::: RECORD EXTRACTS

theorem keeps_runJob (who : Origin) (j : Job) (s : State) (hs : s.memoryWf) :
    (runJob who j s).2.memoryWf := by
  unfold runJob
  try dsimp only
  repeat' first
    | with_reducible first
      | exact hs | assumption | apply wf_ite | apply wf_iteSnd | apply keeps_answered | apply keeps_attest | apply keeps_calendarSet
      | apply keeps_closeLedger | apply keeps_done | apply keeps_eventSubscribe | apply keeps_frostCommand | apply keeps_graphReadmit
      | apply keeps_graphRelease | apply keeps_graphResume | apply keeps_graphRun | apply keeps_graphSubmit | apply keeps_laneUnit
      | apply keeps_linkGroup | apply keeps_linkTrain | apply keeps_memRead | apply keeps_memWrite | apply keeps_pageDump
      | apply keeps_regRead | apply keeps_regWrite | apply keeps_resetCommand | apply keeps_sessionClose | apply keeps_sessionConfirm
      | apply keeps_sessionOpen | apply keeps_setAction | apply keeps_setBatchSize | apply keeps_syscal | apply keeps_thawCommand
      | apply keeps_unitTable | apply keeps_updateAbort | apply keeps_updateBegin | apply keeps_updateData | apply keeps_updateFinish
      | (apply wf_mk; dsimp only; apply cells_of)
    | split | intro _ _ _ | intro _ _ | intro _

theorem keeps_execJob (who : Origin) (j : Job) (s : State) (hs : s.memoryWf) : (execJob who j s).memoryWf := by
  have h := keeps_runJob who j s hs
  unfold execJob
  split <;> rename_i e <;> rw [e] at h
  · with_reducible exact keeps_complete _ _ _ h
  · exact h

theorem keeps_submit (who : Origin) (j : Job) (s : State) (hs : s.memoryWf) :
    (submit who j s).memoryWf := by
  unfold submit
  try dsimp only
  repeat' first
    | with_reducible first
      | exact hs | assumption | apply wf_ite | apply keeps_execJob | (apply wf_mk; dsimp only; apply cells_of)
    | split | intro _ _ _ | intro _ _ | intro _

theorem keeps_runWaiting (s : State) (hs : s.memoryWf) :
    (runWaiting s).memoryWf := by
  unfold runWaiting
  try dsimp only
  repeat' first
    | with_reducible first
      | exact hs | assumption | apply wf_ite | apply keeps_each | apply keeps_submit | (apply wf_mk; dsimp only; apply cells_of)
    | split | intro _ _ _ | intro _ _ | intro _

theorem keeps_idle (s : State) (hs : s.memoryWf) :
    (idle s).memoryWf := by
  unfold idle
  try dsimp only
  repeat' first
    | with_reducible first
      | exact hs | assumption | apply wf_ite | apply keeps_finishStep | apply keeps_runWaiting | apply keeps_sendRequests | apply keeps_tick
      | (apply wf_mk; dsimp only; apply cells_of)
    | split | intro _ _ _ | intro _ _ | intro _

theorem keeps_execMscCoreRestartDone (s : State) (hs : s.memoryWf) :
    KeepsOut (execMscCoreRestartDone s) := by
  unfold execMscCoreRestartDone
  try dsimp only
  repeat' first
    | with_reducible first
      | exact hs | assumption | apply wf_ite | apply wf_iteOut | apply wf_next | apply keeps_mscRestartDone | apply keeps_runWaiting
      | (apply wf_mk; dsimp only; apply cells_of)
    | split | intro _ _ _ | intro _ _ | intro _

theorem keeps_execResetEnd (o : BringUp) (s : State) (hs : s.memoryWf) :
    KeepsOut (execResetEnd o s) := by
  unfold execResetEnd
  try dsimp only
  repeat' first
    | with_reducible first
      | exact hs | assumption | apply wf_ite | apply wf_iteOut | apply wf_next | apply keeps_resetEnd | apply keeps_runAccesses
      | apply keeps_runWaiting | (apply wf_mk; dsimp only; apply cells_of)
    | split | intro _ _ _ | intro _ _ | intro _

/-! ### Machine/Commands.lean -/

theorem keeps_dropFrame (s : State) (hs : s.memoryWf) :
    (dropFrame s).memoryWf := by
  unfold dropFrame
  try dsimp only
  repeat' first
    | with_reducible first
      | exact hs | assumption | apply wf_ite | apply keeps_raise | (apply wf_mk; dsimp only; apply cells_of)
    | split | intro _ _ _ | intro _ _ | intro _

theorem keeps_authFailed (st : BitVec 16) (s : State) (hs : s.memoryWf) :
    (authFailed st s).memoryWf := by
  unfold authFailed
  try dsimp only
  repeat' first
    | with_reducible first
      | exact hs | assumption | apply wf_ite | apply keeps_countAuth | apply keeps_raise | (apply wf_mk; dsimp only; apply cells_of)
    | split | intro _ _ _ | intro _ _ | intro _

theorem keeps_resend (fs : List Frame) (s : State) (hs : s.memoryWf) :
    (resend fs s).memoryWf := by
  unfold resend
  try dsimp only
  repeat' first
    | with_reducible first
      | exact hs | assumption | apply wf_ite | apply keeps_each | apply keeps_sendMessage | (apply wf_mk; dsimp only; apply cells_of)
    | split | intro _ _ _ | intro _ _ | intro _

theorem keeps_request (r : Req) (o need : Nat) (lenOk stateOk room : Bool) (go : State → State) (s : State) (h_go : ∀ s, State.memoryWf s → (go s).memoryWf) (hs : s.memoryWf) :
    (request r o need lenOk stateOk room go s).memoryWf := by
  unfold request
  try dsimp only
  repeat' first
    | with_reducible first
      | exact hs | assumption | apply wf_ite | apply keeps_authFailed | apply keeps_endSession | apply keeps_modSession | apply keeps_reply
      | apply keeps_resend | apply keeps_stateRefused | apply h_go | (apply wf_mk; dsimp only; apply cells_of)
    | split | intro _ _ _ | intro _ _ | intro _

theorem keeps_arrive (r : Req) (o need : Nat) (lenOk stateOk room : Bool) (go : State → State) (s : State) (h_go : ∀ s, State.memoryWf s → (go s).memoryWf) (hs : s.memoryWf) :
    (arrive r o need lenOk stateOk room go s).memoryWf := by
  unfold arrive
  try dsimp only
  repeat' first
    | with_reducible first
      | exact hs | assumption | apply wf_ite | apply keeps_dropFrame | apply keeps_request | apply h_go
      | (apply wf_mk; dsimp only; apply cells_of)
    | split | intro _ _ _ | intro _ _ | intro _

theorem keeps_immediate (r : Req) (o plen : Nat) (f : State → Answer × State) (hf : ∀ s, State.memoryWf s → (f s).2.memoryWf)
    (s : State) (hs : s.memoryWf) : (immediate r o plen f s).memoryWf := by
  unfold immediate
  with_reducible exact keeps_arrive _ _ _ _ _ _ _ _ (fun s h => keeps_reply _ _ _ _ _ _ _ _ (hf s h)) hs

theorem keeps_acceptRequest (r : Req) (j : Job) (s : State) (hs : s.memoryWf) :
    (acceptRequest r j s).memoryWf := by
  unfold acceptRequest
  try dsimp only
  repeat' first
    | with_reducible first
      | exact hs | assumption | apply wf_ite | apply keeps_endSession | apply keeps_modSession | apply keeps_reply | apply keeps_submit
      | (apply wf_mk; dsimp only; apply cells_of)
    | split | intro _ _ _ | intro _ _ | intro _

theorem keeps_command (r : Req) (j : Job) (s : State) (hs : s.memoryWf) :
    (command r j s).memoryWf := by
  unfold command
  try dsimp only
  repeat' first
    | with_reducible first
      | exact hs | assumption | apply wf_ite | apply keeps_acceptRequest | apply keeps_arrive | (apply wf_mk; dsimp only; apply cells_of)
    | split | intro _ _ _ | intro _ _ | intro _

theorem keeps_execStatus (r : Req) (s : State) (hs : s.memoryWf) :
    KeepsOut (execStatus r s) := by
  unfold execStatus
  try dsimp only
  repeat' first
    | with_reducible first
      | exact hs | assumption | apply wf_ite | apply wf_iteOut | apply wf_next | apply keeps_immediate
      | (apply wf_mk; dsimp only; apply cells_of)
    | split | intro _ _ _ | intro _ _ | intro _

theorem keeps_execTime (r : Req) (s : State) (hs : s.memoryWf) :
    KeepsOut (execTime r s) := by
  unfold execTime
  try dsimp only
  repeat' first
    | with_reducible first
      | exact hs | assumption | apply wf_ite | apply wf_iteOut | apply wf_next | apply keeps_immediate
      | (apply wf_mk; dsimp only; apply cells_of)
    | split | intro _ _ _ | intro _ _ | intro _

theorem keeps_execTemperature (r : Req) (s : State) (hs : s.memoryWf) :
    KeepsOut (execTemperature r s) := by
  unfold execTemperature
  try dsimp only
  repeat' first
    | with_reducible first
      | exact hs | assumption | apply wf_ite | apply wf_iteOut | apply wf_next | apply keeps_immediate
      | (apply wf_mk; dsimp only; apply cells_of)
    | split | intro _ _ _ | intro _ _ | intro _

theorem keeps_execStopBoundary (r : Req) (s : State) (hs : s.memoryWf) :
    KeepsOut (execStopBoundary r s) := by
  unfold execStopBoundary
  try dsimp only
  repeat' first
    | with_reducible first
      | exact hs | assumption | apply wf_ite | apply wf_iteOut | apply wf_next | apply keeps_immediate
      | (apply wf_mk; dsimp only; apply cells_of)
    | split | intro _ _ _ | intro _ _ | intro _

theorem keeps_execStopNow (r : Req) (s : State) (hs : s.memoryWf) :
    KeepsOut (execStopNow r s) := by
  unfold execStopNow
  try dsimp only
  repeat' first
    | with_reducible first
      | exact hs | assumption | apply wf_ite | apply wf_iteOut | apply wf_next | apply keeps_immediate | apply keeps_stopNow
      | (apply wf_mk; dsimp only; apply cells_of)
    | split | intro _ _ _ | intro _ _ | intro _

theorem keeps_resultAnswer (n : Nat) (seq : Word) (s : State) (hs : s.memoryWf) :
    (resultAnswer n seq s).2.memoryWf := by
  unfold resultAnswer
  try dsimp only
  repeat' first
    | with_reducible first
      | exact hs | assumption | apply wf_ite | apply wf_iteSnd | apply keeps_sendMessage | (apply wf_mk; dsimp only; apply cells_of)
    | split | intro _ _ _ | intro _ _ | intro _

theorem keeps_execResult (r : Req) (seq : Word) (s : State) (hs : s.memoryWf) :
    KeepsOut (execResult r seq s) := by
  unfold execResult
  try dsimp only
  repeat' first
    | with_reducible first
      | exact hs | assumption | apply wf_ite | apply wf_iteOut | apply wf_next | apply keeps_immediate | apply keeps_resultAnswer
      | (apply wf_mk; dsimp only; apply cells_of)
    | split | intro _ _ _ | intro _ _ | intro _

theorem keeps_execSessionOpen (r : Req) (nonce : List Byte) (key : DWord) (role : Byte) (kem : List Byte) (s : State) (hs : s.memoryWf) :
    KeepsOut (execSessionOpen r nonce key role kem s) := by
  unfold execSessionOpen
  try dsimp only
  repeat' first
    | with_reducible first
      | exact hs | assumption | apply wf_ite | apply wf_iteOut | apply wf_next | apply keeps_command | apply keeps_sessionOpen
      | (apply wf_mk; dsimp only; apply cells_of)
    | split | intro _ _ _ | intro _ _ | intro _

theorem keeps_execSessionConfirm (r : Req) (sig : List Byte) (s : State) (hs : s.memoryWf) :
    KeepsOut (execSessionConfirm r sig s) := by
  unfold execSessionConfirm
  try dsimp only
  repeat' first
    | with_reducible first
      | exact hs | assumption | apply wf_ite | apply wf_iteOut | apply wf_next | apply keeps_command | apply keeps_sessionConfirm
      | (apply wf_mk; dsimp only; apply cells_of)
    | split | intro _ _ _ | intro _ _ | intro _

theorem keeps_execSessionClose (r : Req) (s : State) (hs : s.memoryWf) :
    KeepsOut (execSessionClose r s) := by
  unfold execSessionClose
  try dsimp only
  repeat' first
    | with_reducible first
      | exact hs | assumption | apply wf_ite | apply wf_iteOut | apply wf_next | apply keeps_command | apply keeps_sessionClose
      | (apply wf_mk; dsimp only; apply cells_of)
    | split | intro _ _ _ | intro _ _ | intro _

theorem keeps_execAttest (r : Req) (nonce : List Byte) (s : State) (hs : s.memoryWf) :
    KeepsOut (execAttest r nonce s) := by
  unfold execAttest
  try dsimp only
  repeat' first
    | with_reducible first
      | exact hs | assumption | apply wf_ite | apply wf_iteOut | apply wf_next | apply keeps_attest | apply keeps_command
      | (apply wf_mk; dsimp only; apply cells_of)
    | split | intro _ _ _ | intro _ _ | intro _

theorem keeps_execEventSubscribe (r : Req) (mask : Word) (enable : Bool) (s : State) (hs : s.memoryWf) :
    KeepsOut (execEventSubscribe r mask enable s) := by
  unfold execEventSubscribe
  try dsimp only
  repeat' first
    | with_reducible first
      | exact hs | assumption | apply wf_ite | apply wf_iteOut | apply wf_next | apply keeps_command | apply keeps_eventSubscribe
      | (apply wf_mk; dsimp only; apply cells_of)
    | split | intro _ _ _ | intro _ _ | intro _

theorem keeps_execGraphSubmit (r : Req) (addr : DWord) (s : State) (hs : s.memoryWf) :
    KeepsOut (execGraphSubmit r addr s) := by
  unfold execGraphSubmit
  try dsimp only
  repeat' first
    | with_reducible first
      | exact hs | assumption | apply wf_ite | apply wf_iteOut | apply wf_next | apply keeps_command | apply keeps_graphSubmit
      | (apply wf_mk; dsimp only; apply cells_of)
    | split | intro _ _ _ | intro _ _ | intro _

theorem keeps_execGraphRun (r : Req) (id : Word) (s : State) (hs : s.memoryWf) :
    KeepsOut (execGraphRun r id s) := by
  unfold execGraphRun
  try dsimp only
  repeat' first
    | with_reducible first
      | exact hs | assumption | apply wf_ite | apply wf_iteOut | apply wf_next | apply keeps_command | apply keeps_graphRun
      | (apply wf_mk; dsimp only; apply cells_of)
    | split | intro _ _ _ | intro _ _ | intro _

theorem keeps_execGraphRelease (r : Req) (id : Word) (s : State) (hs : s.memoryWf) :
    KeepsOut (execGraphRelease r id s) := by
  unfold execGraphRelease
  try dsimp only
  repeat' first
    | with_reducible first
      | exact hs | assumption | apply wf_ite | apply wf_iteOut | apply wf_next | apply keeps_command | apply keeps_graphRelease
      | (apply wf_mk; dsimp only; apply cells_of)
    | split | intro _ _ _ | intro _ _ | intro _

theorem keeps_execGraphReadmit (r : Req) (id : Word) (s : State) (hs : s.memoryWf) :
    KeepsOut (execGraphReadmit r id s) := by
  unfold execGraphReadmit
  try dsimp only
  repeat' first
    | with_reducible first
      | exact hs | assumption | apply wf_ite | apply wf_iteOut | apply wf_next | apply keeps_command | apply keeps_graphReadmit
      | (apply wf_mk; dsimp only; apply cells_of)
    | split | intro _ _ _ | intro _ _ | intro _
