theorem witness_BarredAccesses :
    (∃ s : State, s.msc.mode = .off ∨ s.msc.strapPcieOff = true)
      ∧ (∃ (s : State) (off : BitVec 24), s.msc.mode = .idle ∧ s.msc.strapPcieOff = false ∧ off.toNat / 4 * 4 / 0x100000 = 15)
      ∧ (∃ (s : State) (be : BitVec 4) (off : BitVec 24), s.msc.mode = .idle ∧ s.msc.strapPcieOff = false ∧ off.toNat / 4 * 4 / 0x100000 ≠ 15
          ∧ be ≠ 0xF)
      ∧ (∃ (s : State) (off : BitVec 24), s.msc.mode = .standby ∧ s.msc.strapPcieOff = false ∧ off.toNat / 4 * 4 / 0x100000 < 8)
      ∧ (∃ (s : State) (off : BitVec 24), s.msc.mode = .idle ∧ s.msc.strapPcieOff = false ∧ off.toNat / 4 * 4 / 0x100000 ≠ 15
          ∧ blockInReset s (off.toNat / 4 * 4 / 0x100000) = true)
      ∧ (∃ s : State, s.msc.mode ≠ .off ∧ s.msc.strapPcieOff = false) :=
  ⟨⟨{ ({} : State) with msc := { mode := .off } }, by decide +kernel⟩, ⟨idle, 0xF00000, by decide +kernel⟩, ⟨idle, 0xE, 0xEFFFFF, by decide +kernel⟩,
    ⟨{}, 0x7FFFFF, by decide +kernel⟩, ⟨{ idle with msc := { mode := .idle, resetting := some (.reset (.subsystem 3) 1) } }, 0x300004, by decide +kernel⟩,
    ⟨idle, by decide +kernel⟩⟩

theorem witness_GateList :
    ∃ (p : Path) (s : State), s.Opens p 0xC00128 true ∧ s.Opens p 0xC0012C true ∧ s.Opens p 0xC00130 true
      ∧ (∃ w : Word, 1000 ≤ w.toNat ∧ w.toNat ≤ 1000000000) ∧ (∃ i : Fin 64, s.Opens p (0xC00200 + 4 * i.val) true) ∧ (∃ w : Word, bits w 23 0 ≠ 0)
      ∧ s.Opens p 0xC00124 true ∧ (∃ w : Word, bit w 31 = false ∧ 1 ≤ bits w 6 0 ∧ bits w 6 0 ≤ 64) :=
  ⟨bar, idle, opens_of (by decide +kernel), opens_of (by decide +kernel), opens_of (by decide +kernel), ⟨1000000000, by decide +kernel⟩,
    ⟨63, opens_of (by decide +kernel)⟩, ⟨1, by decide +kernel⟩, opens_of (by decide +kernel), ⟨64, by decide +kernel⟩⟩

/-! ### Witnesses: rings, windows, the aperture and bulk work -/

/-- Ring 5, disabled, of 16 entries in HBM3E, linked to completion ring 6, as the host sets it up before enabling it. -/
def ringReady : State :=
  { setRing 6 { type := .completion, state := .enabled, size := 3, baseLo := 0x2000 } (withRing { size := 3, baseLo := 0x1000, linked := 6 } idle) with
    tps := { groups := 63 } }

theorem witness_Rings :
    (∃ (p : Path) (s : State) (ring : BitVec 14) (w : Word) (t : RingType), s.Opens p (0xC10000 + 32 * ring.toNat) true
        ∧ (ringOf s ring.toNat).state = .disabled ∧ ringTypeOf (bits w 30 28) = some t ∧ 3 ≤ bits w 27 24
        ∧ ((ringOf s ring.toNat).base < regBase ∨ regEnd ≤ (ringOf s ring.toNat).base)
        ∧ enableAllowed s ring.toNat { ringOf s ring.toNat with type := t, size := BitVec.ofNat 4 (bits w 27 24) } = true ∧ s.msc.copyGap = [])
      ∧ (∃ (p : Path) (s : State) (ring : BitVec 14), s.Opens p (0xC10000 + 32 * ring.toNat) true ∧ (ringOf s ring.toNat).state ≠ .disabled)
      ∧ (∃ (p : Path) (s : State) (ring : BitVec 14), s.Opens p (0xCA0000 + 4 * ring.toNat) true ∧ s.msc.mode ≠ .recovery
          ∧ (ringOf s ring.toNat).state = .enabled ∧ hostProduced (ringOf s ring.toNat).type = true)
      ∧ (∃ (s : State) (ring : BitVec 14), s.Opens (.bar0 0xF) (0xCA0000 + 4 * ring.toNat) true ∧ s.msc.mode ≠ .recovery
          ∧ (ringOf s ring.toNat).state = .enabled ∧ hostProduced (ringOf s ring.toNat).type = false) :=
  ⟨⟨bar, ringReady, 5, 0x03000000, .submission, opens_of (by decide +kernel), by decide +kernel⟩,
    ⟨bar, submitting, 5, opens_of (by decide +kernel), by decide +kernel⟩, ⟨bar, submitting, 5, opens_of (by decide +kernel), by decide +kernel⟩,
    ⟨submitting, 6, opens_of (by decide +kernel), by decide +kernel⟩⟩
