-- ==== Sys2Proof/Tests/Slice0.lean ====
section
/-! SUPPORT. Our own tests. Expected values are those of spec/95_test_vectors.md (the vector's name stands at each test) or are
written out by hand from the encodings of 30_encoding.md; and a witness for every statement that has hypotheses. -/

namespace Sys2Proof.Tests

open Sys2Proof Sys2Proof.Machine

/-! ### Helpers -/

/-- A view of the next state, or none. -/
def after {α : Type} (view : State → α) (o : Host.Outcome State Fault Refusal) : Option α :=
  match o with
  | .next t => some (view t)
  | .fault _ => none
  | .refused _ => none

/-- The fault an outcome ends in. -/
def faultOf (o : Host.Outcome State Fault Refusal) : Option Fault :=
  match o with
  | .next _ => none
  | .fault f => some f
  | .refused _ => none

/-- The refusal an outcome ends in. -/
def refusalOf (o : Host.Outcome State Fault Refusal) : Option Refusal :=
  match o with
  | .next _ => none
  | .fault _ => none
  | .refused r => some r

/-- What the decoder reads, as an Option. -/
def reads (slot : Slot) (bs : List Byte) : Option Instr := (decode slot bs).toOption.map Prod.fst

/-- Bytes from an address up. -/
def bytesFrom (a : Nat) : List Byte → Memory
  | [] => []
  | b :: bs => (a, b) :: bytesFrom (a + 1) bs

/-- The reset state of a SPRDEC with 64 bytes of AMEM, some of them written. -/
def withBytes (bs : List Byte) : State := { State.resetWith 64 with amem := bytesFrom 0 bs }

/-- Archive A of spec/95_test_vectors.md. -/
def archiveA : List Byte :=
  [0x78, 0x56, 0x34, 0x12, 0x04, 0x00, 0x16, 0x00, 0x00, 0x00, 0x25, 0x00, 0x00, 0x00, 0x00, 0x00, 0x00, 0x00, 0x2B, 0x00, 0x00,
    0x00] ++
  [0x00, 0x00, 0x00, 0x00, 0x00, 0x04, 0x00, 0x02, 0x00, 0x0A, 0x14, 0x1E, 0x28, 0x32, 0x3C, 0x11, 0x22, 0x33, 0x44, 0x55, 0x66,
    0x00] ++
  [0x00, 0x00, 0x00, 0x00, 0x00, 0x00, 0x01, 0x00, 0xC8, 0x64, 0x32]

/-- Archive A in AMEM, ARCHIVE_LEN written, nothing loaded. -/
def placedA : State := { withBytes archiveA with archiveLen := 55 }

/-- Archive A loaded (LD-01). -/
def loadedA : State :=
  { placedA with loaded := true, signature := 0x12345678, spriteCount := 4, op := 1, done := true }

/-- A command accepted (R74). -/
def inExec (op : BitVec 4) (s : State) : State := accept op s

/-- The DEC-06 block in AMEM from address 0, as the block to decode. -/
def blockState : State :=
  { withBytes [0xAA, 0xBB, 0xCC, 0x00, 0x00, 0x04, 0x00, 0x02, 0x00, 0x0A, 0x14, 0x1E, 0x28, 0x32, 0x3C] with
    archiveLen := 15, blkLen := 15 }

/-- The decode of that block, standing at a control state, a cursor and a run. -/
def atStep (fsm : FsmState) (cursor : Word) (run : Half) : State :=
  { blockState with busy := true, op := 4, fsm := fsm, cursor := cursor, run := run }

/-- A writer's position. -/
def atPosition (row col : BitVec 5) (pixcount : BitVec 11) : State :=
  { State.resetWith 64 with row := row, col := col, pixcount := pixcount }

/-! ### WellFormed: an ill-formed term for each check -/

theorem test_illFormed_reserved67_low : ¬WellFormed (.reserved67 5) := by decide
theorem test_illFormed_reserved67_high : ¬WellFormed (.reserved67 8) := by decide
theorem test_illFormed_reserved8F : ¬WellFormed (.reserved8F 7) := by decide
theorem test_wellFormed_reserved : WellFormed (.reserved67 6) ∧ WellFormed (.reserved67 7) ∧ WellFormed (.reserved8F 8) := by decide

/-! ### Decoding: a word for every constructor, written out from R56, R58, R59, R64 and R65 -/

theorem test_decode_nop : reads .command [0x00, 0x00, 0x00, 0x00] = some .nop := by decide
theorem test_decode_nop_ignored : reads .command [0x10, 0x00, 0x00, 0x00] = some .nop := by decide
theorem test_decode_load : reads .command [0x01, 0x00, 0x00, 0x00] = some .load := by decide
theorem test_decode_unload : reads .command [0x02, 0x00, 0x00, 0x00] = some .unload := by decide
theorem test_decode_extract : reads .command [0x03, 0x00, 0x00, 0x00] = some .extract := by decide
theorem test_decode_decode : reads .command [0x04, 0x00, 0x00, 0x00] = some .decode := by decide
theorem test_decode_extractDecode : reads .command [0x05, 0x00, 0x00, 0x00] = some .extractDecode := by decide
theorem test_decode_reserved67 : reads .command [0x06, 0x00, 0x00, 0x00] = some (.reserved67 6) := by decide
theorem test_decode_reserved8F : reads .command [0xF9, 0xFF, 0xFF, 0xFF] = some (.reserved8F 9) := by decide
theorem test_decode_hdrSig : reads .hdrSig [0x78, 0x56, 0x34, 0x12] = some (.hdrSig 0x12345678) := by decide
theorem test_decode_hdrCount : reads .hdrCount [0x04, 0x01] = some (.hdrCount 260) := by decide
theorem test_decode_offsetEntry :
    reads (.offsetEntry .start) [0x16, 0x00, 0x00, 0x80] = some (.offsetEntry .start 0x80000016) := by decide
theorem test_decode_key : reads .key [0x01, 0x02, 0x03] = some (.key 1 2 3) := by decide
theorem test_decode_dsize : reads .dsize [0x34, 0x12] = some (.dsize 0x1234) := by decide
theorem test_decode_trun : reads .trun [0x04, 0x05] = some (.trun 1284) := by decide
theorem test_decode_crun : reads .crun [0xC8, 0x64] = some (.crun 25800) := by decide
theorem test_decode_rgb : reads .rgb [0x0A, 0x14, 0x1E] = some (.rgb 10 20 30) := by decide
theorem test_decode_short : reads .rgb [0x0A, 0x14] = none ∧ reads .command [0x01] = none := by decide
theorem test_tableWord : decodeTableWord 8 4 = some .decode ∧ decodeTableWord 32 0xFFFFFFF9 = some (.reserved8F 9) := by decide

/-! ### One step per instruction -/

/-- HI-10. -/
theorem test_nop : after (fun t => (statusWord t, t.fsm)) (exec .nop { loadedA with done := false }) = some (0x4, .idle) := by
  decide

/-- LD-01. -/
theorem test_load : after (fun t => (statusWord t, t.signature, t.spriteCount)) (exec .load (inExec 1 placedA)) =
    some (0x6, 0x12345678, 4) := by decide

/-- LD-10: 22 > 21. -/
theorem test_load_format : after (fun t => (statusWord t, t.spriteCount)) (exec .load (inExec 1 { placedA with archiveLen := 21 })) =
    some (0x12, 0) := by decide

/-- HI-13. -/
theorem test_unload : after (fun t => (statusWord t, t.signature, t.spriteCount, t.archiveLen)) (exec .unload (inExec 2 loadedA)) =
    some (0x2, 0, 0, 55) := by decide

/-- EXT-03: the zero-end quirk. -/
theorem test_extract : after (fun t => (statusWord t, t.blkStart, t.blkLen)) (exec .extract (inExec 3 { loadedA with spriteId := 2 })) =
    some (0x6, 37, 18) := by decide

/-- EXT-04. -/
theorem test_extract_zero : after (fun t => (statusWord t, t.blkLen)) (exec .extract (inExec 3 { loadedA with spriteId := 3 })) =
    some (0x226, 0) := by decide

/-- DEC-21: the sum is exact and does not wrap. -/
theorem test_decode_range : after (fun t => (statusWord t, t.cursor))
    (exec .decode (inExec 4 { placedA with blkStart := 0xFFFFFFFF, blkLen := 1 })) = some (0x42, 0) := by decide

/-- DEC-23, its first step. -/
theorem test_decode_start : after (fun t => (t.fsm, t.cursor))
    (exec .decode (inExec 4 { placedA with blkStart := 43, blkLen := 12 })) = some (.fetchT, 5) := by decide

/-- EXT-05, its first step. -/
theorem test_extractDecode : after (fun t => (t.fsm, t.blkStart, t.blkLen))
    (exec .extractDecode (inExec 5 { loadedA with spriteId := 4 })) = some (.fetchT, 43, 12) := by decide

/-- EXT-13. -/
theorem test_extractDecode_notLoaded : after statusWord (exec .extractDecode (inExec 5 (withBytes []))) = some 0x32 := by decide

::::::

* [EXERCISE DIRECTIONS]:
Reproduce exactly the stretch of the material above that starts at the line with "have h := keeps_runJob who j s hs" and ends at the line with "unfold submit", both included, and nothing else.

* [ANSWER]:
  have h := keeps_runJob who j s hs
  unfold execJob
  split <;> rename_i e <;> rw [e] at h
  · with_reducible exact keeps_complete _ _ _ h
  · exact h

theorem keeps_submit (who : Origin) (j : Job) (s : State) (hs : s.memoryWf) :
    (submit who j s).memoryWf := by
  unfold submit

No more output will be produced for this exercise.